If you’ve experienced a traumatic event, it can take a long time to feel okay again. In fact, you may never quite go back to the way that you were before, but this doesn’t mean that life has to be bad. What’s important is to find a way of coping day to day and adjusting to a world that will inevitably feel different. There’s no one approach to this that works for everyone, so you need to experiment until you find what’s right for you. Take the time you need, and don’t be afraid to seek outside help if trying to do it by yourself, or with your loved ones’ help, is not enough.
Getting Back On The Horse
People often say that you should get back on the horse that threw you – or behind the wheel of the car you crashed in – as soon as possible. To some extent, this is true, but you have to be ready. Reengaging with day-to-day activities or places that have become scary is often best done in stages. Similarly, you may feel that getting back to your ordinary life – going to work or study and reassuming your old responsibilities – is helpful, but while it’s right for some people, others can end up hiding behind it and failing to address problems that are getting worse. If you’re struggling with sleep, relying on alcohol or drugs of any kind, withdrawing from social contact, hurting yourself or lashing out at others, then you need to take more active steps to recover.
Learn Calming Techniques
Panic attacks or more general feelings of fearfulness are a common feature of post-traumatic experience. They happen because your body is on high alert for danger like what you experienced in the past, and they can be frightening in themselves because they make you feel that your body is out of control. To get it back under control, you need to slow down your breathing and heart rate. Deep breathing exercises are often helpful. You can also benefit from focusing on sensory details in your surroundings – for instance, by identifying all the items you can see of a particular color, or breathing in a scent that you find calming. Begin exercises like this as soon as you start to feel uncomfortable – don’t try to force yourself to cope without them. For most people, anxiety diminishes naturally over time.
Talking It Through
Often, events in memory lose a lot of their power when you start to talk about them. Talking to loved ones may help a bit, but it can be difficult to be completely honest in that situation because you also feel a responsibility for them. What’s more, if they didn’t share the trauma with you, they may not understand very well. This is where support groups for people with shared experiences can be helpful. You might also want to try talking to a professional who can gently prompt you to work your way through what happened in a productive way. The best online therapy is now just as effective as traditional in-person support, making this more accessible to everyone, and if talking alone isn’t enough, then you could try the recently developed technique of EMDR (eye movement desensitization and reprocessing) or CBT (cognitive behavioral therapy).
Look After Your Body
In order to ease your mind back toward a healthier state, you also need to look after your physical health. Stress hormones build up over time and can make you feel awful, but aerobic exercise helps to flush them out of your system and also generates comforting endorphins. You can also benefit from drinking plenty of water and eating fresh fruits and vegetables, which help to supply your body with micronutrients, enabling it to work as efficiently as possible and relax more easily. It’s especially important to get enough sleep. Long, relaxing baths can help you to fall asleep more easily, and a well-ventilated bedroom kept at a comfortable temperature will let you get a good night’s rest, reducing the physical stresses that can make it harder for your mind to deal with the long-term effects of trauma.

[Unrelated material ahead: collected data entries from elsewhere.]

-- ==== Sys2Proof/Tests/Slice0.lean ====
section
/-! SUPPORT. Tests. Every expected value is copied from the spec: the vector's number in spec/95_test_vectors.md stands in
the test's name, or the rule is cited. The witnesses at the end show that the obligations' hypotheses can be met. -/

namespace Sys2Proof.Machine.Tests

/-! ### Well-formedness: each check refuses an ill-formed term -/

/-- 2^66 is no request word (30_encoding.md R38). -/
theorem test_wf_refuses_a_67_bit_number : requestWordOk 0x40000000000000000 = false := by decide
theorem test_wf_accepts_the_largest_word : requestWordOk 0x3FFFFFFFFFFFFFFFF = true := by decide
/-- 24 is no decoder width (40_mantissa_decoder.md R61). -/
theorem test_wf_refuses_width_24 : Width.ofNat? 24 = none := by decide
theorem test_wf_accepts_width_52 : Width.ofNat? 52 = some .w52 := by decide
theorem test_decode_refuses_by_name : decodeNat 0x40000000000000000 = .error .widerThanARequest := by decide

/-! ### Decoding: one word per row, written out from 30_encoding.md R38 and R40 (bit 65, bit 64, then x) -/

theorem test_decode_decompS : decodeWord (0b00#2 ++ 0x00000000C0200000#64) = .decompS 0x00000000C0200000#64 := by decide
theorem test_decode_decompD : decodeWord (0b01#2 ++ 0x3FF0000000000000#64) = .decompD 0x3FF0000000000000#64 := by decide
theorem test_decode_mdec23 : decodeWord (0b10#2 ++ 0x0000000000200000#64) = .mdec23 0x0000000000200000#64 := by decide
theorem test_decode_mdec52 : decodeWord (0b11#2 ++ 0x0008000000000000#64) = .mdec52 0x0008000000000000#64 := by decide
theorem test_encode_mdec52 : encodeWord (.mdec52 0x0008000000000000#64) = 0x30008000000000000#66 := by decide
/-- The four rows have one mask and four patterns: no word fits two of them. -/
theorem test_rows_do_not_overlap :
    ([Instr.decompS 0, .decompD 0, .mdec23 0, .mdec52 0].map fun i => (i.row.mask, i.row.pattern)).Pairwise
      (fun a b => a.1 = b.1 ∧ a.2 ≠ b.2) := by decide

/-- The parameters agree with one another (00_scope.md R9). -/
theorem test_R9_parameters_agree :
    1 + Config.eS + Config.wS = Config.nS ∧ 1 + Config.eD + Config.wD = Config.nD ∧
    Config.biasS = 2 ^ (Config.eS - 1) - 1 ∧ Config.biasD = 2 ^ (Config.eD - 1) - 1 := by decide

/-! ### One step after reset, by the request word -/

/-- The response after one step on a request word presented after reset. -/
def answer (w : Nat) : Option Response :=
  match step (State.reset.withFetchWord 72 w) with
  | .next t => t.response
  | .fault _ => none
  | .refused _ => none

theorem test_V5_mdec23 : answer 0x2000000000_07FFFFF =
    some ⟨0x00000000007FFFFF#64, 0#1, 0x000#12, 0x00000007FFFFF#52, 0x3FFFFFFFE0000000#64⟩ := by decide
theorem test_V10_mdec23 : answer 0x20000000000800000 =
    some ⟨0x0000000000000000#64, 0#1, 0x000#12, 0x0000000000000#52, 0x3FF0000000000000#64⟩ := by decide
theorem test_V17_mdec52 : answer 0x3000999999999999A =
    some ⟨0x000999999999999A#64, 0#1, 0x000#12, 0x999999999999A#52, 0x3FF999999999999A#64⟩ := by decide
theorem test_V21_mdec52 : answer 0x3FFFFFFFFFFFFFFFF =
    some ⟨0x000FFFFFFFFFFFFF#64, 0#1, 0x000#12, 0xFFFFFFFFFFFFF#52, 0x3FFFFFFFFFFFFFFF#64⟩ := by decide
theorem test_V24_decompS : answer 0x0000000003DCCCCCD =
    some ⟨0x000000003DCCCCCD#64, 0#1, 0xFFC#12, 0x00000004CCCCD#52, 0x3FF99999A0000000#64⟩ := by decide
theorem test_V34_decompS : answer 0x000000000FFFFFFFF =
    some ⟨0x00000000FFFFFFFF#64, 1#1, 0x080#12, 0x00000007FFFFF#52, 0x3FFFFFFFE0000000#64⟩ := by decide
theorem test_V41_decompD : answer 0x18000000000000000 =
    some ⟨0x8000000000000000#64, 1#1, 0xC01#12, 0x0000000000000#52, 0x3FF0000000000000#64⟩ := by decide
theorem test_V50_decompD : answer 0x1400921FB54442D18 =
    some ⟨0x400921FB54442D18#64, 0#1, 0x001#12, 0x921FB54442D18#52, 0x3FF921FB54442D18#64⟩ := by decide

/-- Reading before the first operation faults (10_state.md R25). -/
theorem test_read_after_reset_faults :
    step { State.reset with events := [.read] } = .fault .responseNeverWritten := by rfl

/-! ### The bit-serial decoder on the spec's trace, V0 (M = 0x50_0001) -/

/-- The working values after `k` passes of V0's trace. -/
def traced (k : Nat) : Decoder := Decoder.steps .w23 k (Decoder.start .w23 0x0000000500001#52)

theorem test_V0_after_step_2 : (traced 3).acc = 13 / 8 ∧ (traced 3).wt = 1 / 16 ∧ (traced 3).sh = 0x000008#52 := by
  decide +kernel
theorem test_V0_before_step_22 : (traced 22).sh = 0x400000#52 ∧ (traced 22).wt = 1 / 8388608 := by decide +kernel
theorem test_V0_final_acc : (Decoder.run .w23 0x0000000500001#52).acc = 13631489 / 8388608 := by decide +kernel
theorem test_V0_sig : b64 (13631489 / 8388608) = 0x3FFA000020000000#64 := by decide +kernel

As you go through recovery, remember that it’s about you, not something you owe to other people. This is a time when you need to prioritize your own needs. You may find that you recover a lot more quickly or more slowly than others who have been through similar things, but this is because everybody is impacted differently by trauma. The most important thing to keep in mind is that you won’t feel the way that you do forever, and you don’t need to let your trauma define your life.